Fusiones de ortopedia, vínculos que se anudan por el desencuentro y la tortura,
alimañas que saltan con la presión del vicio embotellado,
espantajos obscenos, prelados crapulosos, fortalezas incombustibles y vampiras,
recreos de verdugos, hopalandas encubridoras y festines de asilo,
orejas inquietantes como esfinges, moradas como fauces, delirios como embudos,
aluviones de cuerpos siempre ilesos para los irisados placeres de la soldadesca.

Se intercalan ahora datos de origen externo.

@[simp] theorem Hw.setCore_regs (h : Hw) (c : CoreId) (x : Core) : (h.setCore c x).regs = h.regs := by cases c <;> rfl
@[simp] theorem Hw.setCore_mem (h : Hw) (c : CoreId) (x : Core) : (h.setCore c x).mem = h.mem := by cases c <;> rfl
@[simp] theorem Hw.setCore_dc0 (h : Hw) (c : CoreId) (x : Core) : (h.setCore c x).dc0 = h.dc0 := by cases c <;> rfl
@[simp] theorem Hw.setCore_dc1 (h : Hw) (c : CoreId) (x : Core) : (h.setCore c x).dc1 = h.dc1 := by cases c <;> rfl
@[simp] theorem Hw.setCore_pec (h : Hw) (c : CoreId) (x : Core) : (h.setCore c x).pec = h.pec := by cases c <;> rfl
@[simp] theorem Hw.setCore_l2 (h : Hw) (c : CoreId) (x : Core) : (h.setCore c x).l2 = h.l2 := by cases c <;> rfl
@[simp] theorem Hw.setCore_nvm (h : Hw) (c : CoreId) (x : Core) : (h.setCore c x).nvm = h.nvm := by cases c <;> rfl
@[simp] theorem Hw.setCore_pwr (h : Hw) (c : CoreId) (x : Core) : (h.setCore c x).pwr = h.pwr := by cases c <;> rfl
@[simp] theorem Hw.setCore_clk (h : Hw) (c : CoreId) (x : Core) : (h.setCore c x).clk = h.clk := by cases c <;> rfl
@[simp] theorem Hw.setCore_wdFrac (h : Hw) (c : CoreId) (x : Core) : (h.setCore c x).wdFrac = h.wdFrac := by cases c <;> rfl
@[simp] theorem Hw.setCore_dir (h : Hw) (c : CoreId) (x : Core) : (h.setCore c x).dir = h.dir := by cases c <;> rfl
@[simp] theorem Hw.setCore_upsets (h : Hw) (c : CoreId) (x : Core) : (h.setCore c x).upsets = h.upsets := by cases c <;> rfl
@[simp] theorem Hw.setCore_l2ups (h : Hw) (c : CoreId) (x : Core) : (h.setCore c x).l2ups = h.l2ups := by cases c <;> rfl
@[simp] theorem Hw.setCore_inlineEcc (h : Hw) (c : CoreId) (x : Core) : (h.setCore c x).inlineEcc = h.inlineEcc := by cases c <;> rfl
@[simp] theorem Hw.setCore_act0 (h : Hw) (c : CoreId) (x : Core) : (h.setCore c x).act0 = h.act0 := by cases c <;> rfl
@[simp] theorem Hw.setCore_act1 (h : Hw) (c : CoreId) (x : Core) : (h.setCore c x).act1 = h.act1 := by cases c <;> rfl
@[simp] theorem Hw.setCore_lineLatch (h : Hw) (c : CoreId) (x : Core) : (h.setCore c x).lineLatch = h.lineLatch := by cases c <;> rfl
@[simp] theorem Hw.setCore_bak (h : Hw) (c : CoreId) (x : Core) : (h.setCore c x).bak = h.bak := by cases c <;> rfl
@[simp] theorem Hw.setCore_lnch (h : Hw) (c : CoreId) (x : Core) : (h.setCore c x).lnch = h.lnch := by cases c <;> rfl
@[simp] theorem Hw.setCore_lcs (h : Hw) (c : CoreId) (x : Core) : (h.setCore c x).lcs = h.lcs := by cases c <;> rfl
@[simp] theorem Hw.setCore_lcsm (h : Hw) (c : CoreId) (x : Core) : (h.setCore c x).lcsm = h.lcsm := by cases c <;> rfl
@[simp] theorem Hw.setCore_cmt (h : Hw) (c : CoreId) (x : Core) : (h.setCore c x).cmt = h.cmt := by cases c <;> rfl
@[simp] theorem Hw.setCore_appendQ (h : Hw) (c : CoreId) (x : Core) : (h.setCore c x).appendQ = h.appendQ := by cases c <;> rfl
@[simp] theorem Hw.setCore_sramScrub (h : Hw) (c : CoreId) (x : Core) : (h.setCore c x).sramScrub = h.sramScrub := by cases c <;> rfl
@[simp] theorem Hw.setCore_pools (h : Hw) (c : CoreId) (x : Core) : (h.setCore c x).pools = h.pools := by cases c <;> rfl
@[simp] theorem Hw.setCore_peAns (h : Hw) (c : CoreId) (x : Core) : (h.setCore c x).peAns = h.peAns := by cases c <;> rfl
@[simp] theorem Hw.setCore_lsSlot (h : Hw) (c : CoreId) (x : Core) : (h.setCore c x).lsSlot = h.lsSlot := by cases c <;> rfl
@[simp] theorem Hw.setCore_busData (h : Hw) (c : CoreId) (x : Core) : (h.setCore c x).busData = h.busData := by cases c <;> rfl
@[simp] theorem Hw.setCore_drain (h : Hw) (c : CoreId) (x : Core) : (h.setCore c x).drain = h.drain := by cases c <;> rfl
@[simp] theorem Hw.setCore_ddrHot (h : Hw) (c : CoreId) (x : Core) : (h.setCore c x).ddrHot = h.ddrHot := by cases c <;> rfl
@[simp] theorem Hw.setCore_stores (h : Hw) (c : CoreId) (x : Core) : (h.setCore c x).stores = h.stores := by cases c <;> rfl
@[simp] theorem Hw.setCore_laneG (h : Hw) (c : CoreId) (x : Core) : (h.setCore c x).laneG = h.laneG := by cases c <;> rfl
@[simp] theorem Hw.setCore_laneQ (h : Hw) (c : CoreId) (x : Core) : (h.setCore c x).laneQ = h.laneQ := by cases c <;> rfl
@[simp] theorem Hw.setCore_laneL (h : Hw) (c : CoreId) (x : Core) : (h.setCore c x).laneL = h.laneL := by cases c <;> rfl
@[simp] theorem Hw.setCore_laneK (h : Hw) (c : CoreId) (x : Core) : (h.setCore c x).laneK = h.laneK := by cases c <;> rfl
@[simp] theorem Hw.setCore_istore (h : Hw) (c : CoreId) (x : Core) : (h.setCore c x).istore = h.istore := by cases c <;> rfl
@[simp] theorem Hw.setCore_istoreBad (h : Hw) (c : CoreId) (x : Core) : (h.setCore c x).istoreBad = h.istoreBad := by cases c <;> rfl
@[simp] theorem Hw.setCore_isl (h : Hw) (c : CoreId) (x : Core) : (h.setCore c x).isl = h.isl := by cases c <;> rfl
@[simp] theorem Hw.setCore_avsLoop (h : Hw) (c : CoreId) (x : Core) : (h.setCore c x).avsLoop = h.avsLoop := by cases c <;> rfl
@[simp] theorem Hw.setCore_adcs (h : Hw) (c : CoreId) (x : Core) : (h.setCore c x).adcs = h.adcs := by cases c <;> rfl
@[simp] theorem Hw.setCore_iepe (h : Hw) (c : CoreId) (x : Core) : (h.setCore c x).iepe = h.iepe := by cases c <;> rfl
@[simp] theorem Hw.setCore_teds (h : Hw) (c : CoreId) (x : Core) : (h.setCore c x).teds = h.teds := by cases c <;> rfl
@[simp] theorem Hw.setCore_cal (h : Hw) (c : CoreId) (x : Core) : (h.setCore c x).cal = h.cal := by cases c <;> rfl
@[simp] theorem Hw.setCore_bst1Loop (h : Hw) (c : CoreId) (x : Core) : (h.setCore c x).bst1Loop = h.bst1Loop := by cases c <;> rfl
@[simp] theorem Hw.setCore_drv (h : Hw) (c : CoreId) (x : Core) : (h.setCore c x).drv = h.drv := by cases c <;> rfl
@[simp] theorem Hw.setCore_cls (h : Hw) (c : CoreId) (x : Core) : (h.setCore c x).cls = h.cls := by cases c <;> rfl
@[simp] theorem Hw.setCore_clGate (h : Hw) (c : CoreId) (x : Core) : (h.setCore c x).clGate = h.clGate := by cases c <;> rfl
@[simp] theorem Hw.setCore_bst2Loop (h : Hw) (c : CoreId) (x : Core) : (h.setCore c x).bst2Loop = h.bst2Loop := by cases c <;> rfl
@[simp] theorem Hw.setCore_pts (h : Hw) (c : CoreId) (x : Core) : (h.setCore c x).pts = h.pts := by cases c <;> rfl
@[simp] theorem Hw.setCore_phase (h : Hw) (c : CoreId) (x : Core) : (h.setCore c x).phase = h.phase := by cases c <;> rfl
@[simp] theorem Hw.setCore_evLines (h : Hw) (c : CoreId) (x : Core) : (h.setCore c x).evLines = h.evLines := by cases c <;> rfl
@[simp] theorem Hw.setCore_snaps (h : Hw) (c : CoreId) (x : Core) : (h.setCore c x).snaps = h.snaps := by cases c <;> rfl
@[simp] theorem Hw.setCore_uarts (h : Hw) (c : CoreId) (x : Core) : (h.setCore c x).uarts = h.uarts := by cases c <;> rfl
@[simp] theorem Hw.setCore_cans (h : Hw) (c : CoreId) (x : Core) : (h.setCore c x).cans = h.cans := by cases c <;> rfl
@[simp] theorem Hw.setCore_spis (h : Hw) (c : CoreId) (x : Core) : (h.setCore c x).spis = h.spis := by cases c <;> rfl
@[simp] theorem Hw.setCore_i2cs (h : Hw) (c : CoreId) (x : Core) : (h.setCore c x).i2cs = h.i2cs := by cases c <;> rfl
@[simp] theorem Hw.setCore_xspi (h : Hw) (c : CoreId) (x : Core) : (h.setCore c x).xspi = h.xspi := by cases c <;> rfl
@[simp] theorem Hw.setCore_eths (h : Hw) (c : CoreId) (x : Core) : (h.setCore c x).eths = h.eths := by cases c <;> rfl
@[simp] theorem Hw.setCore_bqs (h : Hw) (c : CoreId) (x : Core) : (h.setCore c x).bqs = h.bqs := by cases c <;> rfl
@[simp] theorem Hw.setCore_pgRule (h : Hw) (c : CoreId) (x : Core) : (h.setCore c x).pgRule = h.pgRule := by cases c <;> rfl
@[simp] theorem Hw.setCore_drainSeq (h : Hw) (c : CoreId) (x : Core) : (h.setCore c x).drainSeq = h.drainSeq := by cases c <;> rfl
@[simp] theorem Hw.setCore_logEra (h : Hw) (c : CoreId) (x : Core) : (h.setCore c x).logEra = h.logEra := by cases c <;> rfl
@[simp] theorem Hw.setCore_thrLoop (h : Hw) (c : CoreId) (x : Core) : (h.setCore c x).thrLoop = h.thrLoop := by cases c <;> rfl
@[simp] theorem Hw.setCore_twin (h : Hw) (c : CoreId) (x : Core) : (h.setCore c x).twin = h.twin := by cases c <;> rfl
@[simp] theorem Hw.setCore_dbg (h : Hw) (c : CoreId) (x : Core) : (h.setCore c x).dbg = h.dbg := by cases c <;> rfl
@[simp] theorem Hw.setCore_bistHold (h : Hw) (c : CoreId) (x : Core) : (h.setCore c x).bistHold = h.bistHold := by cases c <;> rfl
@[simp] theorem Hw.setCore_bistWait (h : Hw) (c : CoreId) (x : Core) : (h.setCore c x).bistWait = h.bistWait := by cases c <;> rfl
@[simp] theorem Hw.setCore_freeCtr (h : Hw) (c : CoreId) (x : Core) : (h.setCore c x).freeCtr = h.freeCtr := by cases c <;> rfl

@[simp] theorem Hw.canon_core (h : Hw) (c : CoreId) : h.canon.core c = h.core c := by cases c <;> rfl
@[simp] theorem Hw.set_core (h : Hw) (f : Fld) (v : Nat) (c : CoreId) : (h.set f v).core c = h.core c := by cases c <;> rfl
@[simp] theorem Hw.set_peAns (h : Hw) (f : Fld) (v : Nat) : (h.set f v).peAns = h.peAns := rfl
@[simp] theorem Hw.set_logEra (h : Hw) (f : Fld) (v : Nat) : (h.set f v).logEra = h.logEra := rfl
@[simp] theorem Hw.set_bistWait (h : Hw) (f : Fld) (v : Nat) : (h.set f v).bistWait = h.bistWait := rfl
@[simp] theorem Hw.wr_core (h : Hw) (a : Nat) (v : BitVec 32) (c : CoreId) : (h.wr a v).core c = h.core c := by cases c <;> rfl
@[simp] theorem Hw.wr_peAns (h : Hw) (a : Nat) (v : BitVec 32) : (h.wr a v).peAns = h.peAns := rfl
@[simp] theorem Hw.wr_logEra (h : Hw) (a : Nat) (v : BitVec 32) : (h.wr a v).logEra = h.logEra := rfl
@[simp] theorem Hw.wr_bistWait (h : Hw) (a : Nat) (v : BitVec 32) : (h.wr a v).bistWait = h.bistWait := rfl

/-! ### Registers and fields -/

/-- A register reads what was written to it, and every other register what it read. -/
theorem Hw.rd_wr (h : Hw) (a b : Nat) (v : BitVec 32) : (h.wr a v).rd b = if b = a then v else h.rd b := mget_mput _ _ _ _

Otro golpe de llama, otro azote de truenos,
otra capa de sangre sobre el escabroso lema: "castigar deleitándose",
y que siga la orquesta.
¡Ah la contrahecha tentación y su profuso instrumental de amanuense del diablo!
Tienes toda "la triste variedad del infierno" por delante,
y tal como el reverso de la culpa así será la inagotable forma de la pena.
¿Y qué hace ahí Hieronymus, en medio de semejantes hervideros,
con esa cornamusa del color de la fiebre y esa gente girando sobre su cabeza?
¿Es el huésped de honor o el sospechoso anfitrión de la fiesta?
Acaso sea un réprobo cualquiera y pague con oprobios los abusos del yo
invirtiendo la suerte,
transformado a su vez en el hueco trofeo de un sentido,
en el atributo de la supresión, en la esponja que absorbe los excesos ajenos.
Aunque tal vez su alianza sea con las alturas, contra toda esperanza.
Tal vez no rece con el amor ni con la fe, sino con la visión de la condena.